L'avocate générale avait requis une peine de 30 ans, les jurés ont été plus loin vendredi en condamnant Matthieu à la réclusion criminelle à perpétuité. Ce jeune homme aujourd'hui âgé de 19 ans avait violé et assassiné en 2008 Agnès Marin, 13 ans, un an après avoir violé une autre fille. Autant de crimes pour lesquels la cour d'assises des mineurs de Haute-Loire a décidé de l'envoyer en prison pour le restant de ses jours.

Balayant l'excuse de minorité qui limite la peine encourue à vingt ans, l'avocate générale, Jeanne-Marie Vermeulin, avait souligné lors de son réquisitoire la personnalité "ultradangereuse" de Matthieu et s'était montrée pessimiste sur ses chances "d'amélioration". La magistrate avait souhaité que "la poursuite de son existence ne soit pas source de nouveaux drames et de tragédies et ne signifie pas la destruction de telle ou telle qui croiserait son chemin", en rappelant "des risques majeurs de récidive" et de "naufrage complet dans la maladie mentale".

Comme Patrick Dils

La personnalité de l'accusé a d'ailleurs été au centre des débats durant un procès qui s'est ouvert le 18 juin alors qu'un psychiatre montpelliérain l'avait jugé non dangereux après le viol en 2010 d'une amie âgée de 16 ans au moment des faits. Cette expertise avait permis au jeune homme de retrouver la liberté après quatre mois de détention provisoire et de devenir interne au collège-lycée Cévenol au Chambon-sur-Lignon, où il avait rencontré sa future victime.

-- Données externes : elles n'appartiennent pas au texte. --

-- ==== Sys2Proof/Tests/Slice0.lean ====
section
/-! SUPPORT. Tests: the spec's worked examples on small states, ill-formed commands, and for every statement with hypotheses a
concrete state that meets them. -/

set_option maxRecDepth 100000

namespace Sys2Proof.Tests

open Sys2Proof.Machine

/-! ### Small states -/

/-- A request at the station address, whole. -/
def me : Req := ⟨false, true⟩

/-- A broadcast request, whole. -/
def everyone : Req := ⟨true, true⟩

/-- Sixteen digits, not all zeros. -/
def tagA : Text := [49#8, 50#8, 51#8, 52#8, 53#8, 54#8, 55#8, 56#8, 57#8, 48#8, 49#8, 50#8, 51#8, 52#8, 53#8, 54#8]

/-- Other sixteen digits. -/
def tagB : Text := List.replicate 16 57#8

/-- Sixteen characters. -/
def name16 : Text := List.replicate 16 65#8

/-- Ten characters. -/
def date : Text := List.replicate 10 48#8

/-- A line in RUN with its identity and a zero taken. -/
def line : State :=
  { State.reset with
    link := { State.reset.link with identity := some name16 }
    mode := ⟨.run, none, none⟩
    mass := ⟨none, 0, .done, true, none, none⟩ }

/-- The state with a record more, standing at its location. -/
def withRecord (s : State) (r : Record) : State :=
  (s.modTrack fun t => { t with records := t.records ++ [r] }).modPlace r.location fun e =>
    { e with occupants := e.occupants ++ [r.number] }

/-- The state with a move more, its room held. -/
def withMove (s : State) (m : Move) : State :=
  ((s.modField fun u => { u with moves := u.moves ++ [m] }).modRecord m.track fun r => { r with movingTo := some m.dest }).modPlace
    m.dest fun e => { e with incoming := e.incoming ++ [m.track] }

/-- The state with a load more. -/
def withLoad (s : State) (l : Load) : State := s.modPlan fun p => { p with loads := p.loads ++ [l] }

/-- The state with the filtered level of an input set. -/
def withInput (s : State) (i : Input) (b : Bool) : State := s.modField fun u => { u with filtered := tset u.filtered i.idx b }

/-- The state with an input's raw level set and its filter run out. -/
def withFilter (s : State) (i : Input) (b : Bool) : State :=
  s.modField fun u => { u with raw := tset u.raw i.idx b, timing := tset u.timing i.idx (some 0) }

/-- The state in another mode. -/
def withMode (s : State) (m : LineMode) : State := s.modMode fun u => { u with mode := m }

/-- A slot of one article line, 10 units of 1,000 g on base 0. -/
def slotA (st : SlotState) : Slot :=
  ⟨tagA, 0, 3, [⟨7, 10⟩], [], 34000, 10000, st, if st == .expected then none else some 17, 0⟩

/-- Load 3318, of one slot, bound to lane 1. -/
def loadA (st : SlotState) : Load := ⟨3318, 1, 2000, date, .bound, some 0, [slotA st]⟩

/-- Record 17 of slot 3318 / 1. -/
def pallet (st : Stage) (p : Place) : Record :=
  { newRecord 17 .a 0 with
    tag := some tagA, ref := some ⟨3318, 1⟩, stage := st, location := p
    height := some 1840, overhang := some ⟨false, false, false, false⟩, mass := some 791320 }

/-- The line with load 3318 and record 17 of its slot. -/
def lineWith (slot : SlotState) (st : Stage) (p : Place) : State := withRecord (withLoad line (loadA slot)) (pallet st p)

/-- A move of record 17. -/
def moving (a b : Place) (z : Zone) (st : MoveState) : Move := ⟨17, a, b, z, st, if st == .inFlight then 5 else 0, 2000, false⟩

/-- A move of record 17 whose travel limit has run out. -/
def spent (a b : Place) (z : Zone) : Move := ⟨17, a, b, z, .inFlight, 0, 2000, false⟩

/-- The check of record 17 on the check station. -/
def checking (mass profile tag : Part) : Check := ⟨17, 0, ⟨0, 0⟩, ⟨0, 0⟩, mass, profile, tag, true⟩

/-- The line with record 17 in WEIGHING. -/
def weighing (mass profile tag : Part) : State :=
  (lineWith .claimed .checking .check).modCheck fun c => { c with condition := .weighing, current := some (checking mass profile tag) }

/-- A capture of four readings. -/
def capture (why : CaptureFor) (w : List Int) (on : Bool) : Capture := ⟨why, w, 4, 40, 20, on⟩

/-- The state with an open capture. -/
def withCapture (s : State) (c : Capture) : State := s.modMass fun m => { m with capture := some c }

/-- The recipe of the worked case of chapter 6. -/
def recipe3 : Recipe := ⟨3, 2, 50, 200, true, 7⟩

/-- The order of the worked case of chapter 6. -/
def order57 (sent : Bool) (ack wrap : Option Nat) : Order := ⟨some 57, recipe3, 1840, sent, ack, wrap⟩

/-- The line with record 17 on wrapper 1. -/
def wrapping (st : WrapperStatus) (held : Option Nat) (o : Order) : State :=
  (lineWith .claimed .wrapping (.wrapper .one)).modWrapper .one fun u =>
    { u with status := st, pallet := some 17, order := some o, held }

/-- The line with record 17 on the label unit. -/
def labelling (c : LabelCondition) (jobs : List Job) : State :=
  (lineWith .claimed .labelling .label).modLabel fun u => { u with pallet := some ⟨17, false⟩, condition := c, jobs }

/-! ### The spec's worked values -/

/-- The nine digits give the check 0x29B1 (R190, R206). -/
theorem test_check_of_nine_digits : checkOf ((List.range 9).map fun i => BitVec.ofNat 8 (49 + i)) = 0x29B1#16 := by decide

/-- The film estimate and film mass of the worked case of chapter 6: 174 dm and 141 g. -/
theorem test_film_of_worked_case : filmEstimate recipe3 1840 (1200, 800) = 174 ∧ filmMass 181 780 = 141 := by decide

/-- The masses of R133 as text: 400 g, 49 g and the largest shipped gross. -/
theorem test_mass_text : massText 400 = [48#8, 46#8, 52#8] ∧ massText 49 = [48#8, 46#8, 48#8]
    ∧ massText 2329675 = [50#8, 51#8, 50#8, 57#8, 46#8, 55#8] := by decide

/-- The film of the worked case is neither short nor long, and its shipped gross is 791,641 g (section 6.9). -/
theorem test_done_of_worked_case :
    (match exec (.done .one 57 14 181) (wrapping .running (some 57) (order57 true none (some 6000))) with
      | .next t => (t.record? 17).map fun r => (r.filmLength, r.filmMass, r.shippedGross)
      | _ => none) = some (some 181, some 141, some 791641) := by decide

/-! ### Witnesses: chapters 1 to 3

Each theorem below shows concrete states and operands that meet the hypotheses of the statement it is named for, clause by
clause, at the ends of the ranges where the hypotheses give one. -/

/-- Article 7. -/
def bolts : Article := ⟨7, 1000, [65#8]⟩

/-- The line with articles 7 and 9. -/
def stocked : State := line.modPlan fun p => { p with articles := [bolts, ⟨9, 80000, []⟩] }

/-- A table of 256 articles, codes 1 to 256. -/
def full256 : State := line.modPlan fun p => { p with articles := (List.range 256).map fun k => ⟨k + 1, 1000, []⟩ }

/-- The largest and the smallest article record, a new code and a held one, in a table in order; a held and a free code; a code and
a mass out of range; a table of 256 records without the code; a slot that names a code not held, and a command that leaves it so. -/
theorem witness_ArticlesArePutAndDropped :
    (Addressed me stocked ∧ 1 ≤ 65535 ∧ 80000 ≤ 80000 ∧ (List.replicate 24 126#8 : Text).length ≤ 24
      ∧ (∀ c ∈ (List.replicate 24 126#8 : Text), 32 ≤ c.toNat ∧ c.toNat ≤ 126) ∧ stocked.plan.articles.length < 256
      ∧ stocked.plan.articles.Pairwise (fun a b => a.code < b.code))
    ∧ (stocked.article? 7).isSome = true ∧ stocked.article? 1 = none ∧ ¬ 1 ≤ 0 ∧ ¬ 80001 ≤ 80000
    ∧ (Addressed me full256 ∧ full256.article? 257 = none ∧ 256 ≤ full256.plan.articles.length)
    ∧ (let s := withLoad stocked { loadA .expected with planned := 2 }
       s.article? 8 = none ∧ s.load? 3318 = some { loadA .expected with planned := 2 } ∧ SlotInRange 2 tagB 3 15 [⟨8, 999⟩] []
        ∧ (loadA .expected).slots.length < 2 ∧ s.tagIndex tagB = none ∧ ∃ x ∈ [(⟨8, 999⟩ : ArticleLine)], x.article = 8)
    ∧ (∃ t, exec .replySent stocked = .next t ∧ stocked.article? 8 = none) := by
  unfold SlotInRange TagDigits
  exact ⟨by decide, by decide, by decide, by decide, by decide, by decide, by decide, _, rfl, by decide⟩
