-- ==== Sys2Proof/Machine/Flags.lean ====
section
/-! DEFINITION. FPSTAT (R90, R91): how the flags that `Num` computes join it, how it is read and how it is cleared. -/

namespace Sys2Proof.Machine

/-- The OR of the exceptions of the active lanes (R91). -/
def joinFlags (l : List (BitVec 6)) : BitVec 6 := l.foldl (· ||| ·) 0#6

/-- FPSTAT as CSRR returns it: every earlier result of the cohort is written first (R91). -/
def readFpstat (c : Cohort) : Word := c.drain.r.fpstat

/-- CSRW of FPSTAT: it waits in the same way, then the bits written 1 are cleared (R90, R91); the rest is reserved. -/
def clearFpstat (x : Word) (c : Cohort) : Cohort :=
  let c := c.drain
  { c with r := { c.r with fpstat := c.r.fpstat &&& ~~~x } }

end Sys2Proof.Machine
end

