/-- log2 a (R115). -/
def Fmt.log2 (f : Fmt) (sat ftz : Bool) (a : Nat) : Nat × Flags :=
  match f.val (if ftz then f.ftz a else a) with
  | .nan s _ => (f.nanCode, if s then Fl.invalid else 0)
  | .inf n => if n then (f.nanCode, Fl.invalid) else f.round .rz sat ftz (.inf false)
  | .fin n m e =>
    if m == 0 then ((f.round .rz sat ftz (.inf true)).1, Fl.divzero)
    else if n then (f.nanCode, Fl.invalid)
    else
      let k := Nat.log2 m
      let ex : Int := e + k
      if m == 2 ^ k then f.roundFin .rz sat ftz (decide (ex < 0)) ex.natAbs 0 false
      else
        let l : Int := (Fix.lnM m k * Fix.one / Fix.ln2 : Nat)
        let z := ex * (2 ^ Fix.F : Int) + l
        -- the fixed-point value lies within a few units below the exact one; away from zero it is moved by 2^20 units
        if z < 0 then f.trunc sat ftz true (z.natAbs - 2 ^ 20) (-(Fix.F : Int))
        else f.trunc sat ftz false (z.toNat + 2 ^ 20) (-(Fix.F : Int))

/-- The fraction of |a| in turns over 2^k, with k ≥ 3. -/
def turnFrac (m : Nat) (e : Int) : Nat × Nat :=
  let k := (-e).toNat + 3
  ((m * 2 ^ e.toNat * 8) % 2 ^ k, k)

/-- sin of a fraction r / 2^k of a turn, and cos: sign, magnitude in fixed point, exact when it is 0 or 1. -/
def sinTurn (r k : Nat) : Bool × Nat × Bool :=
  let q := r / 2 ^ (k - 2)
  let s := r % 2 ^ (k - 2)
  let neg := 2 ≤ q
  if s == 0 then (neg, if q % 2 == 1 then Fix.one else 0, true)
  else
    let x := fun (y : Nat) => y * 2 * Fix.pi / 2 ^ k
    (neg, if q % 2 == 0 then (if 2 * s < 2 ^ (k - 2) then Fix.sin (x s) else Fix.cos (x (2 ^ (k - 2) - s)))
          else (if 2 * s < 2 ^ (k - 2) then Fix.cos (x s) else Fix.sin (x (2 ^ (k - 2) - s))), false)

/-- sin(2π a) (R115). -/
def Fmt.sinT (f : Fmt) (sat ftz : Bool) (a : Nat) : Nat × Flags :=
  let a := if ftz then f.ftz a else a
  match f.val a with
  | .nan s _ => (f.nanCode, if s then Fl.invalid else 0)
  | .inf _ => (f.nanCode, Fl.invalid)
  | .fin n m e =>
    let (r, k) := turnFrac m e
    let (sn, x, ex) := sinTurn r k
    if ex && x == 0 then (f.sgn n, 0)
    else if ex then f.roundFin .rz sat ftz (n != sn) 1 0 false
    else f.trunc sat ftz (n != sn) x (-(Fix.F : Int))

/-- cos(2π a) = sin(2π (|a| + 1/4)) (R115). -/
def Fmt.cosT (f : Fmt) (sat ftz : Bool) (a : Nat) : Nat × Flags :=
  let a := if ftz then f.ftz a else a
  match f.val a with
  | .nan s _ => (f.nanCode, if s then Fl.invalid else 0)
  | .inf _ => (f.nanCode, Fl.invalid)
  | .fin _ m e =>
    let (r, k) := turnFrac m e
    let (sn, x, ex) := sinTurn ((r + 2 ^ (k - 2)) % 2 ^ k) k
    if ex && x == 0 then (0, 0)
    else if ex then f.roundFin .rz sat ftz sn 1 0 false
    else f.trunc sat ftz sn x (-(Fix.F : Int))

/-- 1 / a truncated (R115). -/
def Fmt.rcp (f : Fmt) (sat ftz : Bool) (a : Nat) : Nat × Flags := f.div .rz sat ftz (f.roundFin .rne false false false 1 0 false).1 a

Ce procès fera date puisque Matthieu devient le premier mineur au moment des faits condamné à perpétuité depuis Patrick Dils, le 27 janvier 1989 pour le meurtre de deux enfants commis en septembre 1986. Rejugé après la révision de sa condamnation, il avait finalement été acquitté lors de son troisième procès, en avril 2002. Un sort que ne connaîtra a priori pas Matthieu.